We conducted colocalization analyses of our GWAS meta-analyses signals using gene expression and methylation cis-QTL data from primary cultures of foreskin melanocytes, isolated from the foreskin of 106 newborn males54,76. Cis-QTLs were assessed for variants in the ±1 Mb region of each gene or CpG54,76. Foreskin melanocytes are currently the most adequate choice to study regulatory mechanisms involved in hair colour due to the shared pigmentation pathways in skin and hair. We used the programme hyprcoloc53 to obtain the posterior probability of a variant being shared between the GWAS and the expression or methylation QTLs. We tested all the significant eQTL genes or meQTL probes within ±250 kb regions flanking the most significant GWAS SNP on each of the genome-wide regions of association (p-value ≤ 1.67e-08) from the logistic meta-analyses summary statistics (11 different loci across the three GWAS models). We used as LD reference the matrix obtained from the CanPath’s Axiom UKBB Array (INFO score >0.3), computed on PLINK (version 1.9; –r square)80,81. We kept and report colocalized regions that reached a posterior probability ≥0.8, indicating high confidence of shared signal.

We performed three transcriptome-wide association studies (TWAS) by imputing the expression profile of the CanPath cohort using GWAS summary statistics and melanocyte RNA-seq expression data54. Using the programme FUSION37, we used as LD reference the CanPath’s Axiom UKBB genotyping array computed in binary PLINK format (version 1.9; –make-bed)80,81. As recommended by FUSION, we used the LDSC munge_sumstats.py script to check the GWAS summary statistics90. Before running the script, we filtered out SNPs with MAF < 0.01, SNPs with a genotyping missing rate >0.01 and SNPs that failed HWE test at significance threshold of 10e-07 using PLINK (version 1.9; –maf 0.01, –geno 0.01, –hwe 10e-7)80,81. We computed expression weights from our melanocyte RNA-seq data one gene at a time.
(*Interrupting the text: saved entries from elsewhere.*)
theorem Dev.noteRecord_keeps (d : Dev) (k : Nat × Nat × Nat) : Keeps [.flt] d (d.noteRecord k) := by
  intro p hp; cases p <;> first | exact absurd (by decide) hp | rfl

theorem Dev.passCycles_keeps (d : Dev) (n : Nat) : Keeps [.tim, .evr] d (d.passCycles n) := by
  intro p hp; cases p <;> first | exact absurd (by decide) hp | rfl

theorem Dev.toMono_keeps (d : Dev) (m : Nat) : Keeps [.tim, .evr] d (d.toMono m) := d.passCycles_keeps _

theorem Dev.toNs_keeps (d : Dev) (m : Nat) : Keeps [.tim, .evr] d (d.toNs m) :=
  Keeps.ite (d.passCycles_keeps _) (Keeps.refl _ _)

/-! ## Recorder, queues, events -/

theorem Dev.evrPush_keeps (d : Dev) (w : List Nat) : Keeps [.evr] d (d.evrPush w) := by
  unfold Dev.evrPush
  split <;> (intro p hp; cases p <;> first | exact absurd (by decide) hp | rfl)

theorem Dev.evrCommit_keeps (d : Dev) (w : List Nat) : Keeps [.evr, .regs] d (d.evrCommit w) := by
  unfold Dev.evrCommit
  split
  · split <;> (intro p hp; cases p <;> first | exact absurd (by decide) hp | rfl)
  · exact (d.evrPush_keeps w).mono (by decide)

theorem Dev.ringPut_keeps (d e : Dev) (q : Nat) (i : Item) (h : d.ringPut q i = some e) : Keeps [.lne, .regs] d e := by
  unfold Dev.ringPut at h
  dsimp only at h
  split at h
  · obtain rfl := Option.some.inj h
    exact (Dev.wr_keeps _ _ _ _).step (by decide) ((Dev.bump_keeps _ _ _ _).step (by decide) ((Dev.setLane_keeps _ _ _).mono (by decide)))
  · cases h

/-- An event routed to queue 13 by an offer changes what the offer does, the lanes and the drop counter. -/
theorem Dev.routeEvent_keeps (put : Dev → Item → Dev) (hp : ∀ d i, Keeps [.lne, .regs, .evr] d (put d i)) (d : Dev) (e : Event) :
    Keeps [.lne, .regs, .evr] d (d.routeEvent put e) := by
  unfold Dev.routeEvent
  dsimp only
  split
  · exact (Dev.bump_keeps _ _ _ _).mono (by decide)
  · split
    · exact (Dev.setLane_keeps _ _ _).mono (by decide)
    · split
      · exact (Dev.setLane_keeps _ _ _).mono (by decide)
      · exact hp _ _

theorem Dev.offerRaw_keeps (fuel : Nat) (d : Dev) (q : Nat) (i : Item) : Keeps [.lne, .regs, .evr] d (Dev.offerRaw fuel d q i) := by
  induction fuel generalizing d q i with
  | zero =>
    unfold Dev.offerRaw
    dsimp only
    split
    · exact (Dev.setLane_keeps _ _ _).mono (by decide)
    · split
      · split
        · rename_i e he
          have hk : Keeps [.lne, .regs, .evr] d e := (Dev.ringPut_keeps _ _ _ _ he).mono (by decide)
          split
          · intro p hp; cases p <;> first | exact absurd (by decide) hp | exact hk _ hp
          · exact hk
        · split
          · exact (Dev.bump_keeps _ _ _ _).step (by decide) ((Dev.setLane_keeps _ _ _).mono (by decide))
          · have hb : Keeps [.lne, .regs, .evr] d (d.bump F.LNE_DROP) := (Dev.bump_keeps _ _ _ _).mono (by decide)
            split
            · refine (Dev.evrCommit_keeps _ _).step (by decide) ?_
              intro p hp; cases p <;> first | exact absurd (by decide) hp | exact hb _ hp
            · exact hb
      · exact (Dev.bump_keeps _ _ _ _).step (by decide) ((Dev.setLane_keeps _ _ _).mono (by decide))
  | succ n ih =>
    unfold Dev.offerRaw
    dsimp only
    split
    · exact (Dev.setLane_keeps _ _ _).mono (by decide)
    · split
      · split
        · rename_i e he
          have hk : Keeps [.lne, .regs, .evr] d e := (Dev.ringPut_keeps _ _ _ _ he).mono (by decide)
          split
          · refine (Dev.routeEvent_keeps _ (fun x i => ih x _ i) _ _).step (fun _ h => h) ?_
            intro p hp; cases p <;> first | exact absurd (by decide) hp | exact hk _ hp
          · exact hk
        · split
          · exact (Dev.bump_keeps _ _ _ _).step (by decide) ((Dev.setLane_keeps _ _ _).mono (by decide))
          · have hb : Keeps [.lne, .regs, .evr] d (d.bump F.LNE_DROP) := (Dev.bump_keeps _ _ _ _).mono (by decide)
            split
            · refine (Dev.routeEvent_keeps _ (fun x i => ih x _ i) _ _).step (fun _ h => h) ((Dev.evrCommit_keeps _ _).step (by decide) ?_)
              intro p hp; cases p <;> first | exact absurd (by decide) hp | exact hb _ hp
            · exact hb
      · exact (Dev.bump_keeps _ _ _ _).step (by decide) ((Dev.setLane_keeps _ _ _).mono (by decide))

theorem Dev.stormStart_keeps (d : Dev) : Keeps [.lne, .regs, .evr] d d.stormStart := by
  unfold Dev.stormStart
  dsimp only
  refine (Dev.routeEvent_keeps _ (fun x i => Dev.offerRaw_keeps _ x _ i) _ _).step (fun _ h => h) ((Dev.evrCommit_keeps _ _).step (by decide) ?_)
  exact (Keeps.lne _ _).step (by decide) ((Dev.bump_keeps _ _ _ _).step (by decide) ((Dev.wrb_keeps _ _ _ _).mono (by decide)))

theorem Dev.postRaw_keeps (d : Dev) (e : Event) : Keeps [.lne, .regs, .evr] d (d.postRaw e) := by
  have h := Dev.routeEvent_keeps (fun x i => Dev.offerRaw 2 x 13 i) (fun x i => Dev.offerRaw_keeps _ x _ i) d e
  exact Keeps.ite (h.trans (Dev.stormStart_keeps _)) h

theorem Dev.fire_keeps (d : Dev) (v : Nat) : Keeps [.rng, .out] d (d.fire v) := by
  unfold Dev.fire
  split
  · exact (Dev.setVec_keeps _ _ _).mono (by decide)
  · exact (Dev.emit_keeps _ _).mono (by decide)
Genes that failed quality control during a heritability check (using minimum heritability p-value of 0.01) were excluded from the further analyses, yielding a total of 3998 genes. We restricted the locus to 500 kb on either side of the gene boundary. We applied a significance cut-off to the final TWAS result of 4.17e-06 (i.e. 0.05/(3998 genes x 3 models tested)). Finally, we performed conditional analysis on FUSION (FUSION_post.process.R script) if more than one gene in a locus was significant, to identify if these were independent signals. We also ran a follow-up permutation test with a maximum of 100,000 permutations to assess if the random distribution of QTL effect sizes could yield a significant association by chance.
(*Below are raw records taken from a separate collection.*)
theorem Dev.ctxAdmit_evolves (d : Dev) (p : ℕ) (moves : List (Fin 4)) (h : Held) : Evolves (.ctx :: .tar :: .par :: .img :: .ldg :: reportParts) d (d.ctxAdmit p moves h) := by
  unfold Dev.ctxAdmit
  extract_lets _ _ _ _ _ _ r
  have hr : Evolves (.ctx :: .tar :: .par :: .img :: .ldg :: reportParts) d r.2 := (Dev.indexPut_evolves ..).mono
  split
  · exact (Dev.complete_evolves ..).mono
  · split
    · exact (Dev.complete_evolves ..).mono
    · split
      · exact (Dev.complete_evolves ..).mono
      · exact .ite ((Dev.complete_evolves ..).mono) (.ite ((Dev.complete_evolves ..).after hr) ((Dev.complete_evolves ..).after <| (Dev.imgJoin_evolves ..).after <| (Dev.newCtx_evolves ..).after hr))

theorem Dev.retireStep_evolves (d : Dev) (r : ℕ × Option (ℕ × ℕ) × Option ℕ) : Evolves (.ctx :: .tar :: .par :: .ldg :: .eth :: .fl :: reportParts) d (d.retireStep r) := by
  unfold Dev.retireStep
  extract_lets _ d1 d2 d3 d4
  have hd1 : Evolves (.ctx :: .tar :: .par :: .ldg :: .eth :: .fl :: reportParts) d d1 := (Dev.finalExt_evolves ..).mono
  have hd2 : Evolves (.ctx :: .tar :: .par :: .ldg :: .eth :: .fl :: reportParts) d d2 := .ite ((Dev.sealLog_evolves ..).after hd1) hd1
  have hd3 : Evolves (.ctx :: .tar :: .par :: .ldg :: .eth :: .fl :: reportParts) d d3 := by
    unfold d3
    split
    · exact (Dev.flLeave_evolves ..).after hd2
    · exact hd2
  have hd4 : Evolves (.ctx :: .tar :: .par :: .ldg :: .eth :: .fl :: reportParts) d d4 := (Dev.unindex_evolves ..).after hd3
  exact .ite .refl (Evolves.ctx.after hd4)

theorem Dev.ownerStep_evolves (d : Dev) (o : ℕ × ℕ × ℕ × ℕ) : Evolves (.ctx :: .eth :: .fl :: reportParts) d (d.ownerStep o) := by
  unfold Dev.ownerStep
  extract_lets _ d1 d2
  have hd1 : Evolves (.ctx :: .eth :: .fl :: reportParts) d d1 := by
    unfold d1
    split
    · exact .ite ((Dev.flLeave_evolves ..).mono) .refl
    · exact .refl
  have hd2 : Evolves (.ctx :: .eth :: .fl :: reportParts) d d2 := (Dev.editCtx_evolves ..).after hd1
  exact .ite .refl ((Dev.complete_evolves ..).after <| Evolves.ctx.after hd2)

theorem Dev.ctxTry_evolves (d : Dev) : Evolves (.ctx :: .tar :: .par :: .ldg :: .eth :: .fl :: reportParts) d d.ctxTry := by
  unfold Dev.ctxTry
  extract_lets d1
  have hd1 : Evolves (.ctx :: .tar :: .par :: .ldg :: .eth :: .fl :: reportParts) d d1 := .foldl (fun _ _ => (Dev.ownerStep_evolves ..).mono) .refl
  exact .foldl (fun _ _ => (Dev.retireStep_evolves ..).mono) hd1

theorem Dev.retireEnd_evolves (d : Dev) (cycle : ℕ) : Evolves [.regs, .rng, .ctx, .sec, .sch, .img, .lcp, .cals] d (d.retireEnd cycle) := by
  unfold Dev.retireEnd
  extract_lets _ y d1
  have hd1 : Evolves [.regs, .rng, .ctx, .sec, .sch, .img, .lcp, .cals] d d1 := Evolves.ctx.mono
  refine .foldl (fun x a => ?_) hd1
  extract_lets y
  have hy : Evolves [.regs, .rng, .ctx, .sec, .sch, .img, .lcp, .cals] x y := (Dev.freeCtx_evolves ..).mono
  split
  · exact (Dev.complete_evolves ..).after hy
  · exact hy

theorem Dev.dropWaiting_evolves (d : Dev) (m : ℕ) : Evolves [.sch] d (d.dropWaiting m) := by
  unfold Dev.dropWaiting
  exact Evolves.sch.mono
Biological pathway gene set enrichment analysis

We performed pathway enrichment analysis using the GENE2FUNC application available on the web-based programme FUMA97, to annotate relevant gene sets in a biological context. FUMA tests if genes are overrepresented in any pre-defined Gene Ontology (GO) gene set, and the significance (p < 0.05) is adjusted for multiple testing per biological category separately, using the Bonferroni method. We used as input the gene IDs that overlapped candidate causal variants defined by FINEMAP for all models jointly (Supplementary Table 4), all genes as a background set (19,283 protein-coding genes), and a minimum overlap of two genes per gene set.

Statistics and reproducibility

Statistical analyses were performed for the GWAS and downstream analyses as described in the corresponding Methods section, including all parameters used to allow reproducibility.

Reporting Summary

Further information on research design is available in the Nature Research Reporting Summary linked to this article.